Python Forum
access a very large file? As an array or as a dataframe?
Thread Rating:
  • 2 Vote(s) - 3.5 Average
  • 1
  • 2
  • 3
  • 4
  • 5
access a very large file? As an array or as a dataframe?
#1
Good morning. I have just found this forum and I am really very glad.
I have a project to do which relates to unsupervised machine learning so I use python packets and tools such as numpy, scipy, pandas primarily.
However, for a long time I've stuck at a key point, and more specifically, how to access a very large file, without crashing my system.
Let me explain.
The initial csv file contains some data and read it with loadtxt as an  4.664.604 x 3 array.

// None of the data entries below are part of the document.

-- ==== Sys2Proof/Machine/ImgOps.lean ====
section
/-! DEFINITION. The layout of an image (R46 to R50): header fields, section directory, interface table, tested-with list. -/

namespace Sys2Proof.Machine

open Sys2Proof

/-- `n` little-endian bytes of an image from `i` as a number. -/
def imgAt (b : List Byte) (i n : Nat) : Nat := leNat (sliceOf b i n)

/-- A section directory entry. -/
structure Sect where
  type : Nat
  live : Bool
  bytes : List Byte
  inside : Bool
  deriving DecidableEq, Repr

/-- Build identifier, length, and counts of the header. -/
def imgBuild (b : List Byte) : Nat := imgAt b 8 4

/-- Total bytes, signature included. -/
def imgLen (b : List Byte) : Nat := imgAt b 12 4

/-- The section directory of an image (R46). -/
def sectsOf (b : List Byte) : List Sect :=
  (List.range (imgAt b 16 2)).map (fun i =>
    let e := 64 + 16 * i
    let o := imgAt b (e + 4) 4
    let n := imgAt b (e + 8) 4
    { type := imgAt b e 2, live := imgAt b (e + 2) 2 % 2 == 1, bytes := sliceOf b o n, inside := decide (o + n ≤ imgLen b) })

/-- An interface table entry (R49). -/
structure Iface where
  id : Nat
  requires : Bool
  optional : Bool
  lo : Nat
  hi : Nat
  entry : Nat
  vers : Nat
  deriving DecidableEq, Repr

/-- The interface entries of 8-byte records. Byte 2 requires where its low bit is 1: the spec gives 0x00 and 0x01 only (DESIGN CHOICE,
log entry 122). -/
def ifacesAt (b : List Byte) (off n : Nat) : List Iface :=
  (List.range n).map (fun i =>
    let e := off + 8 * i
    { id := imgAt b e 2, requires := imgAt b (e + 2) 1 % 2 == 1, optional := imgAt b (e + 3) 1 % 2 == 1
      lo := imgAt b (e + 4) 2, hi := imgAt b (e + 6) 2, entry := imgAt b e 4, vers := imgAt b (e + 4) 4 })

/-- The interface table of an image. -/
def ifacesOf (b : List Byte) : List Iface := ifacesAt b (imgAt b 24 4) (imgAt b 18 2)

/-- The tested-with list of an image (R50): kind and build identifier. -/
def testedOf (b : List Byte) : List (Nat × Nat) :=
  (List.range (imgAt b 20 2)).map (fun i => let e := imgAt b 28 4 + 8 * i; (imgAt b e 1, imgAt b (e + 4) 4))

/-- The version at which a party of a set provides an interface (R49). -/
def providedBy (parties : List (List Iface)) (id : Nat) : Option Nat :=
  (parties.flatten.find? (fun e => e.id == id && !e.requires)).map (fun e => e.lo)

end Sys2Proof.Machine
end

B_init = np.loadtxt(open("out.munmun_twitterex_ut"), skiprows=1, usecols=(0,1,2)).astype(int);
The next step has made me difficult a lot. I want to keep in a secont array only these rows which fullfill some conditions. 
I have thought various ways. The last one is to create two separate lists from the first and second column respectively (I am interestedn in these two columns), to eliminate the number of elements and to reconstruct the new array. But my system is crashing!
I read that dataframes from pandas that its easier the access but again its a very large file.

#the second column is a list with the users

[user_list.append(pairs[1]) for pairs in A]

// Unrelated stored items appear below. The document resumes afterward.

-- ==== Sys2Proof/Machine/TwnOps.lean ====
section
/-! DEFINITION. The operations of TWN (spec/14_twin_redundancy.md): claim numbers (R343), who speaks (R347, R348), the link
(R340), the journal (R354) and the two-way alignment (R351). -/

namespace Sys2Proof.Machine

open Sys2Proof

/-! ### Claims and speaking -/

/-- Twin operation is on. -/
def twnEn (d : Dev) : Bool := flag d TWN_CTL_en

/-- Reporting units that are Fenced. -/
def fencedUnits (d : Dev) : Nat := ((List.range 64).filter (unitFenced d)).length

/-- Bits [11:10] of a claim (R343). -/
def claimTime (d : Dev) : Nat :=
  if !(flag d TB_STATUS_time_valid) then 0
  else
    match fld d REF_STATUS_servo with
    | 2 => match refActive d with | some s => if timeCapable (slotKind d s) then 3 else 2 | none => 2
    | 1 => 2
    | 3 => 1
    | _ => 0

/-- The claim that the chip computes now (R343): 0 outside Serve, with claim_en = 0, or with a fatal fault in progress. -/
def claimNow (d : Dev) : Nat :=
  if devState d ≠ stServe || !(flag d TWN_CTL_claim_en) || d.flt.pinsFatal then 0
  else if flag d TWN_BUS_STATUS_yielding then 0x8000
  else 0x8000 + (7 - min 7 (fencedUnits d)) * 4096 + claimTime d * 1024 + b2n (fld d TWN_STATUS_state == 0) * 512 +
    b2n (!(flag d TWN_STATUS_hunt)) * 256 + fld d TWN_PRIO_prio

/-- Claims are compared over Millrace (R346, R405): the bus is faulted, or unit 0x35 has released the drivers. -/
def overLink (d : Dev) : Bool := flag d TWN_BUS_STATUS_bus_fault || unitOut d 0x35

/-- An Orphan speaks (R347): the bus is free of fault, or the chip's TWN_SIDE strap is high. -/
def orphanSpeaks (d : Dev) : Bool := !(overLink d) || flag d TWN_BUS_STATUS_side

/-- The chip holds the right to claim-ruled outputs and traffic (R346, R347): Active, or an Orphan that speaks. -/
def speaking (d : Dev) : Bool :=
  !(twnEn d) || (!(flag d TWN_BUS_STATUS_side_conflict) &&
    (fld d TWN_STATUS_state == 0 || (fld d TWN_STATUS_state == 2 && orphanSpeaks d)))

/-- The chip sends the traffic of the first row of R348: in dual-send both chips, the Standby while its mirror is Valid or Held
and no step of the Active waits; else the chip that speaks. -/
def speaksDual (d : Dev) : Bool :=
  speaking d || (twnEn d && !(flag d TWN_BUS_STATUS_side_conflict) && decide (fld d TWN_CTL_pkt_mode = 1) &&
    decide (fld d TWN_STATUS_state = 1) && decide (2 ≤ fld d TWN_STATUS_mirror) && d.twn.shift.isNone)

/-- The Standby runs its wheel in shadow (R358). -/
def shadows (d : Dev) : Bool := twnEn d && decide (fld d TWN_STATUS_state = 1) && decide (2 ≤ fld d TWN_STATUS_mirror)

/-- The twin state changes (R347): event 0x6C02, a takeover counted when it becomes Active. -/
def twinTo (st : Nat) (d : Dev) : Dev :=
  let old := fld d TWN_STATUS_state
  if old = st then d
  else
    let d1 := setF TWN_STATUS_state st d
    let d2 := doIf (st == 0) (satAdd ⟨TWN_CNT 7, 0, 32⟩ 1) d1
    raise 0x6C02 (old + st * 4) d2

/-- TWN counter `i` increments, saturating. -/
def twnCount (i n : Nat) (d : Dev) : Dev := satAdd ⟨TWN_CNT i, 0, 32⟩ n d

/-- TWN_RESULT written whole: cause, and command 0 pairing, 1 TWN_CMD, 2 TWN_CTL. -/
def twnResult (cause cmd : Nat) (d : Dev) : Dev := wrN TWN_RESULT (cause + cmd * 256) d

/-! ### Link and frames -/

/-- `d` with TWN's hidden state changed. -/
def modTwn (f : Twn → Twn) (d : Dev) : Dev := { d with twn := f d.twn }

/-- The frames that a command puts on the link (R339); none while it is not Up, but the hello of Training. -/
def sendMr (l : List MrBody) (d : Dev) : Dev :=
  modTwn (fun t => { t with out := l.map (fun b =>
    { active := fld d TWN_STATUS_state == 0, epoch := rdN d TWN_EPOCH, body := b }) }) d

/-- The link is Up. -/
def linkUp (d : Dev) : Bool := fld d TWN_STATUS_link == 2

/-- The requests of R350 on the marker sources: 88 on 0x70, 89 on 0x71 (log entry 11). -/
def postMarkers (d : Dev) : Dev :=
  forEach [88, 89] (fun q x =>
    postReq q 0x1B 0 2 (q - 88 + 0x70) 0 1 (atLeast1 (fld x TWN_ALIGN_N_n)) (fld x TWN_ALIGN_PERIOD_ms * 65536000000)
      (wr64 (bank MEAS_REQ_P_LO q) 65536000 (wr64 (bank MEAS_REQ_ANCHOR_LO q) (now16 x / sec16 * sec16 % 2 ^ 64) x))) d

/-- The marker requests withdrawn. -/
def dropMarkers (d : Dev) : Dev := forEach [88, 89] (fun q x => if reqState x q = 0 then x else reqDisable q x) d

/-- The link changes its state (R340): 0 Down, which it keeps while unit 0x34 is out (R405), 1 Training, 2 Up; event 0x6C01. Losing it holds a Valid mirror and ends a sweep
(R357). -/
def linkTo (link : Nat) (d : Dev) : Dev :=
  let st := if unitOut d 0x34 then 0 else link
  let old := fld d TWN_STATUS_link
  if old = st then d
  else
    let d1 := setF TWN_STATUS_link st (modTwn (fun t => { t with sentHello := false, gotHello := none }) d)
    let m := fld d TWN_STATUS_mirror
    let d2 :=
      if old = 2 then
        dropMarkers (setF TWN_STATUS_mirror (if m = 2 then 3 else if m = 1 then 0 else m) (setF TWN_STATUS_paired_ok 0
          (modTwn (fun t => { t with upAt := some (now16 d), mirroring := t.mirroring && t.sweepPos.isNone, sweepPos := none }) d1)))
      else if st = 2 then postMarkers d1 else d1
    raise 0x6C01 (old + st * 4) d2

/-- The chip is paired for R172: the link has been Up within the last TWN_UNPAIR_TIME seconds. -/
def twnPaired (d : Dev) : Bool :=
  twnEn d && (linkUp d ||
    (match d.twn.upAt with
     | some t => decide (now16 d - t ≤ fld d TWN_UNPAIR_TIME_s * sec16)
     | none => false))

/-- The chip keeps a mirror: Active, since a sweep was started; while the link is lost, as long as retention lasts (R356). -/
def mirrors (d : Dev) : Bool := twnEn d && d.twn.mirroring && decide (fld d TWN_STATUS_state = 0)

/-- A change for the journal of the running epoch (R354, R355). -/
def journalAdd (r : JRec) (d : Dev) : Dev := doIf (mirrors d) (modTwn (fun t => { t with journal := t.journal ++ [r] })) d

/-- A sweep starts (R357): the Active sends the store from its beginning, the Standby's mirror is Sweeping; event 0x6C06. -/
def startSweep (d : Dev) : Dev :=
  let d1 := raise 0x6C06 0 (twnCount 4 1 d)
  if fld d TWN_STATUS_state = 0 then modTwn (fun t => { t with mirroring := true, sweepPos := some 0, retained := [], journal := [] }) d1
  else setF TWN_STATUS_mirror 1 (modTwn (fun t => { t with swept := [], newKeys := none, staged := none, ofs := none }) d1)

/-- TWN_ALIGN_SEQ names a new alignment set-up (R353): the record 0x6C05. -/
def alignRecord (d : Dev) : Dev :=
  let seq := (rdN d TWN_ALIGN_SEQ + 1) % 2 ^ 32
  raise3 0x6C05 seq seq (rdN d TWN_ASYM) (rdN d MEAS_CAL_SEQ) (wrN TWN_ALIGN_SEQ seq d)

/-! ### Alignment -/

/-- The published result of marker request `q` may be used (R350). -/
def markerOk (d : Dev) (q : Nat) : Bool :=
  reqReg d MEAS_RES_CNT q != 0 && reqReg d MEAS_RES_FLAGS q / 2 % 4 == 0

/-- The chip's own results (R350). -/
def ownAlign (d : Dev) : AlignMsg :=
  let mean := fun q => sx 64 (reqReg64 d MEAS_RES_MEAN_LO q)
  { txMean := mean 88, txStd := reqReg d MEAS_RES_STD 88, txN := reqReg d MEAS_RES_CNT 88, txAge := reqReg64 d MEAS_RES_AGE_LO 88
    rxMean := mean 89, rxStd := reqReg d MEAS_RES_STD 89, rxN := reqReg d MEAS_RES_CNT 89, rxAge := reqReg64 d MEAS_RES_AGE_LO 89 }

/-- The partner's results are within half a period of the chip's own (R351). -/
def agesNear (d : Dev) (a b : AlignMsg) : Bool :=
  let h := fld d TWN_ALIGN_PERIOD_ms * 32768000000
  [(a.txAge, b.txAge), (a.txAge, b.rxAge), (a.rxAge, b.txAge), (a.rxAge, b.rxAge)].all
    (fun p => decide ((nearDiff p.1 p.2).natAbs ≤ h))

/-- σ of R351 in fs: ½ × sqrt(Σ std²/n) over the four results, to the nearest femtosecond, saturated to 24 bits. -/
def alignSigma (l : List (Nat × Nat)) : Nat :=
  let den := l.foldl (fun acc p => acc * atLeast1 p.2) 1
  let num := l.foldl (fun acc p => acc + p.1 * p.1 * (den / atLeast1 p.2)) 0
  min (2 ^ 24 - 1) ((isqrt (4 * 10 ^ 12 * num / (4 * 2 ^ 32 * den)) + 1) / 2)

/-- What R352 and R362 do with a new θ: the trim of a Standby that follows and is not Held, and the hunt. -/
def alignUse (theta : Int) (d : Dev) : Dev :=
  let trim := roundDiv (-theta * 2 ^ 40) (atLeast1 (fld d TWN_TRIM_TC_s) * 10 ^ 9)
  let d1 := doIf (follows d && decide (fld d TWN_STATUS_mirror = 2)) (wrS64 TWN_TRIM_VAL_LO trim) d
  if !(flag d TWN_CTL_bist_en) || fld d TWN_STATUS_state ≠ 1 then d1
  else
    let far := decide (fld d TWN_TIME_LIMIT_ps * 65536 < theta.natAbs * 1000)
    let beyond := if far then d.twn.beyond + 1 else 0
    let bad := decide (3 ≤ beyond) || decide (rdN d TWN_TRIM_LIMIT < (rdS64 d1 TWN_TRIM_VAL_LO).natAbs)
    let within := if far || bad then 0 else d.twn.within + 1
    let d2 := modTwn (fun t => { t with beyond := beyond, within := within }) d1
    if bad && !(flag d TWN_STATUS_hunt) then raise 0x6C0B (wrapN 32 (satS 32 theta)) (setF TWN_STATUS_hunt 1 d2)
    else if decide (100 ≤ within) then setF TWN_STATUS_hunt 0 d2 else d2

/-- The chip's own results combined with the partner's (R351): θ, delay and σ, and what follows from them. -/
def alignCombine (r : AlignMsg) (d : Dev) : Dev :=
  let l := ownAlign d
  if !(flag d TWN_STATUS_paired_ok) || !(markerOk d 88) || !(markerOk d 89) || !(agesNear d l r) then d
  else
    let mIn := l.rxMean - r.txMean
    let mOut := r.rxMean - l.txMean
    let lat := fun a => sx 32 (rdN d a)
    let asym := sx 32 (rdN d TWN_ASYM) + (lat TWN_LAT_TX + lat TWN_PEER_LAT_RX) - (lat TWN_PEER_LAT_TX + lat TWN_LAT_RX)
    let theta := roundDiv (mIn - mOut + asym) 2
    let sigma := alignSigma [(l.txStd, l.txN), (l.rxStd, l.rxN), (r.txStd, r.txN), (r.rxStd, r.rxN)]
    let d1 := wrN TWN_ALIGN_STD sigma (wrN TWN_ALIGN_DLY (wrapN 32 (roundDiv (mIn + mOut) 2)) (wrS64 TWN_ALIGN_OFS_LO theta d))
    alignUse theta (wr64 TWN_ALIGN_AGE_LO l.rxAge d1)

/-- A published marker result: the chip sends its results (R350); after a refused pairing the link serves health reports only (R342). -/
def alignResult (q : Nat) (d : Dev) : Dev := doIf (linkUp d && flag d TWN_STATUS_paired_ok && markerOk d q) (fun x => sendMr [.align (ownAlign x)] x) d

/-- The follow term of R352. -/
def followTerm (d : Dev) : Int :=
  d.twn.terms.1 + d.twn.terms.2.1 + d.twn.terms.2.2 - (leadChan d).ens + rdS64 d TWN_TRIM_VAL_LO

/-- SHA-256 of IMG_BUILD_STRUCT followed by IMG_SECT_HASH of every live section (R360). -/
def configDigest (d : Dev) : Nat :=
  Config.sha256 (leBytes 4 (rdN d IMG_BUILD_STRUCT) ++
    ((List.range 256).filter (fun i => bitsOf (rd d (bank IMG_SECT_INFO i)) 16 1 == 1)).flatMap
      (fun i => (List.range 8).flatMap (fun w => leBytes 4 (rdN d (bank (IMG_SECT_HASH w) i))))) % 2 ^ 256

/-- The version of the Millrace mirror interface that the running set provides (R342). -/
def mirrorVersion (d : Dev) : Nat := (providedBy (d.img.run.map ifacesOf) 0x0040).getD 0

end Sys2Proof.Machine
end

#create collections to count how many times each user is appeared (me th xrhsh twn collections wa datatypes metraw poses fores emfanizetai o kathe xrhsths)
user_counter1 = Counter(user_list)
#print user_counter1, "\n"

#the first column is a list with the tags
[tags_list.append(pairs[0]) for pairs in A]
#print np.unique(tags_list)

#create collections to count how many times each tag is appeared
tags_counter1 = Counter(tags_list)
#print tags_counter1,"\n"

#keep the users with value > 80 it means each one has at least 80 tags(pairnw tous users pou exoun perissotera apo 80 Tags)
[final_users1.append(key) for key,value in user_counter1.iteritems() if value > 80]
#print len(final_users1)

#create the desired table. The systes is crashng at this point!
df = pd.DataFrame(index=np.unique(tags_list),columns=final_users1)
for s in A:
    df.loc[s[0],s[1]] = 1

df = df.fillna(0)

C = df.as_matrix()
.

Is there any idea how can  I access and compare the elements of an array of this size. I am very confused.

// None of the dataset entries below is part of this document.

/-- The published result of stream `n`'s request (R224): a discarded or missing sample leaves the stream coarse. -/
def streamResult (n : Nat) (d : Dev) : Dev :=
  match intervalOf d (32 + n) with
  | some v => epochX n v false d
  | none => epochX n (halfSample d n) true d

/-- The published result of the request that stamps the first sample of stream `n` of a capture (R213, R231). -/
def captureResult (n : Nat) (d : Dev) : Dev := snapStamp n (intervalOf d (capReq n)) d

/-- Δ of a stream (R224). -/
def epochDelta (e : GEpoch) (n : Nat) : Int := e.o + (cget (fun _ => none) e.x n).getD 0

/-- Δs of a stream in units of 2^-32 samples (R224): ties toward plus infinity. -/
def epochDs (d : Dev) (e : GEpoch) (n : Nat) : Int := roundDiv (epochDelta e n * (gsFs d n * 2 ^ 32 : Nat)) (65536 * 1000000000)

/-- Code phase and periods of a latch referred back by Δs (R224), borrowing from the periods. -/
def backCode (p : Nat) (l : GLatch) (ds : Int) : Nat × Nat :=
  let t : Int := (l.code : Int) - roundDiv ((l.rhoIn : Int) * ds) (2 ^ 32)
  let per : Int := (atLeast1 p * 2 ^ 48 : Nat)
  ((t % per).toNat, wrapN 32 ((l.periods : Int) + t / per))

/-- The eight words of a channel's epoch record (R225). -/
def epochRec (d : Dev) (e : GEpoch) (c : Nat) : List Nat :=
  let n := fld d (GN_CH_CFG_stream c)
  let sig := chSig d c
  let x := gch d c
  let l := cget (fun _ => none) e.latched c
  let ds := epochDs d e n
  let cp := match l with | some v => backCode (sigChips sig) v ds | none => (x.code, x.periods)
  let ca := match l with | some v => v.carr - roundDiv (v.omIn * ds) (2 ^ 32) | none => x.carr
  let om := match l with | some v => v.omIn | none => x.om
  let dop := roundDiv ((om * (gsFs d n : Int) - sx 32 (rdN d (GN_STREAM_IF n)) * 2 ^ 48) * 2 ^ 8) (2 ^ 48)
  let fl := n + b2n l.isSome * 4 + (e.coarse / 2 ^ n % 2) * 8 + b2n e.step * 16 + b2n (gsLost d n) * 32 + b2n x.lost * 64
  let carr := wrapN 64 (ca / 2 ^ 16)
  [c + sig * 2 ^ 16 + fld d (GN_CH_CFG_prn c) * 2 ^ 24, fl + fld d ⟨GN_CH_CN0 c, 0, 16⟩ * 2 ^ 16, cp.2,
   cp.1 % 2 ^ 32, cp.1 / 2 ^ 32, carr % 2 ^ 32, carr / 2 ^ 32, wrapN 32 (satS 32 dop)]

/-- The epoch's header and records written to the half that the sequence number selects (R225). -/
def writeEpoch (d : Dev) : Dev :=
  match d.gn.ep with
  | none => d
  | some e0 =>
    let d0 := forEach (List.range 4) (fun n x => doIf (gsOn x n) (epochX n (halfSample x n) true) x) d
    let e := d0.gn.ep.getD e0
    let seq := (rdN d GN_EPOCH_SEQ + 1) % 2 ^ 32
    let old := if seq % 2 = 0 then d.gn.half0 else d.gn.half1
    let overrun := match old with | some s => decide (sx 32 (rdN d GN_EPOCH_ACK + 2 ^ 32 - s) < 0) | none => false
    let a := fld d GN_EPOCH_BASE_addr + seq % 2 * 6176
    let te := e.te % 2 ^ 64
    let head := [te % 2 ^ 32, te / 2 ^ 32] ++ (List.range 4).map (fun n => if gsOn d n then wrapN 32 (epochDelta e n) else 0) ++
      [seq, e.coarse]
    let d1 := putWords a (head ++ ((List.range 192).map (epochRec d0 e)).flatten) d0
    let d2 := forEach (List.range 192) (fun c x => doIf (gch x c).lost (setGch c { gch x c with lost := false }) x) d1
    let g := { d2.gn with ep := none, strobed := false, lastCoarse := e.coarse, overruns := d2.gn.overruns + b2n overrun
                          half0 := if seq % 2 = 0 then some seq else d2.gn.half0
                          half1 := if seq % 2 = 1 then some seq else d2.gn.half1 }
    let d3 := wrN GN_EPOCH_SEQ seq { d2 with gn := g }
    let d4 := doIf overrun (raise 0x3405 seq) (doIf (decide (e.coarse ≠ 0)) (raise 0x3404 e.coarse) d3)
    raise 0x3403 seq d4

/-! ### The feed (R227) -/

/-- The lowest-numbered slot of kind 0x5. -/
def gnssSlot (d : Dev) : Option Nat := (List.range 32).find? (fun s => slotKind d s == 5)

/-- The OSNMA verdict in force forces suspect (R227, R228). -/
def osnmaSuspect (d : Dev) : Bool :=
  let v := fld d GN_STATUS_osnma
  fld d GN_OSNMA_CTL_mode == 2 && (v == 0 || v == 2 || (v == 3 && flag d GN_OSNMA_CTL_strict))

/-- The direction verdict forces suspect. -/
def dirSuspect (d : Dev) : Bool := flag d GN_DIR_CTL_en && fld d GN_STATUS_dir == 2

/-- The addition to u for the coarsest used coarse stream (R227): ceil(5 × 10^11 / f_s) ps. -/
def coarseAdd (d : Dev) : Nat :=
  ((maskList (fld d GN_FEED_U_streams)).filter (fun n => d.gn.lastCoarse / 2 ^ n % 2 == 1)).foldl
    (fun m n => max m (ceilDiv 500000000000 (atLeast1 (gsFs d n)))) 0

/-- A feed dropped with a cause (R227). -/
def feedDrop (cause : Nat) (f : Fld) (d : Dev) : Dev := raise 0x3408 cause (satAdd f 1 (gnResult cause 5 d))

/-- A committed GNSS feed (R227). -/
def gnFeed (d : Dev) : Dev :=
  if d.gn.strobed then feedDrop 0x09 GN_FEED_CNT_late d
  else
    match gnssSlot d with
    | none => feedDrop 0x07 GN_FEED_CNT_refused d
    | some s =>
      let lost := (maskList (fld d GN_FEED_U_streams)).any (gsLost d)
      gnResult 0x00 5 (feedSample s (rdS64 d GN_FEED_E_LO) (fld d GN_FEED_U_u + coarseAdd d)
        (flag d GN_FEED_U_suspect || osnmaSuspect d || dirSuspect d) (flag d GN_FEED_U_invalid || lost) d)

end Sys2Proof.Machine
end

I don't know what else can I think and do.

Thankyou anyway
Angelika  Smile Angel Angel
Reply
#2
(May-16-2017, 11:53 AM)Angelika Wrote: Good morning. I have just found this forum and I am really very glad.
I have a project to do which relates to unsupervised machine learning so I use python packets and tools such as numpy, scipy, pandas primarily.
However, for a long time I've stuck at a key point, and more specifically, how to access a very large file, without crashing my system.
Let me explain.
The initial csv file contains some data and read it with loadtxt as an  4.664.604 x 3 array.

B_init = np.loadtxt(open("out.munmun_twitterex_ut"), skiprows=1, usecols=(0,1,2)).astype(int);
The next step has made me difficult a lot. I want to keep in a secont array only these rows which fullfill some conditions. 
I have thought various ways. The last one is to create two separate lists from the first and second column respectively (I am interestedn in these two columns), to eliminate the number of elements and to reconstruct the new array. But my system is crashing!
I read that dataframes from pandas that its easier the access but again its a very large file.

#the second column is a list with the users

[user_list.append(pairs[1]) for pairs in A]

#create collections to count how many times each user is appeared (me th xrhsh twn collections wa datatypes metraw poses fores emfanizetai o kathe xrhsths)
user_counter1 = Counter(user_list)
#print user_counter1, "\n"

#the first column is a list with the tags
[tags_list.append(pairs[0]) for pairs in A]
#print np.unique(tags_list)

#create collections to count how many times each tag is appeared
tags_counter1 = Counter(tags_list)
#print tags_counter1,"\n"

#keep the users with value > 80 it means each one has at least 80 tags(pairnw tous users pou exoun perissotera apo 80 Tags)
[final_users1.append(key) for key,value in user_counter1.iteritems() if value > 80]
#print len(final_users1)

#create the desired table. The systes is crashng at this point!
df = pd.DataFrame(index=np.unique(tags_list),columns=final_users1)
for s in A:
    df.loc[s[0],s[1]] = 1

df = df.fillna(0)

C = df.as_matrix()
.

Is there any idea how can  I access and compare the elements of an array of this size. I am very confused.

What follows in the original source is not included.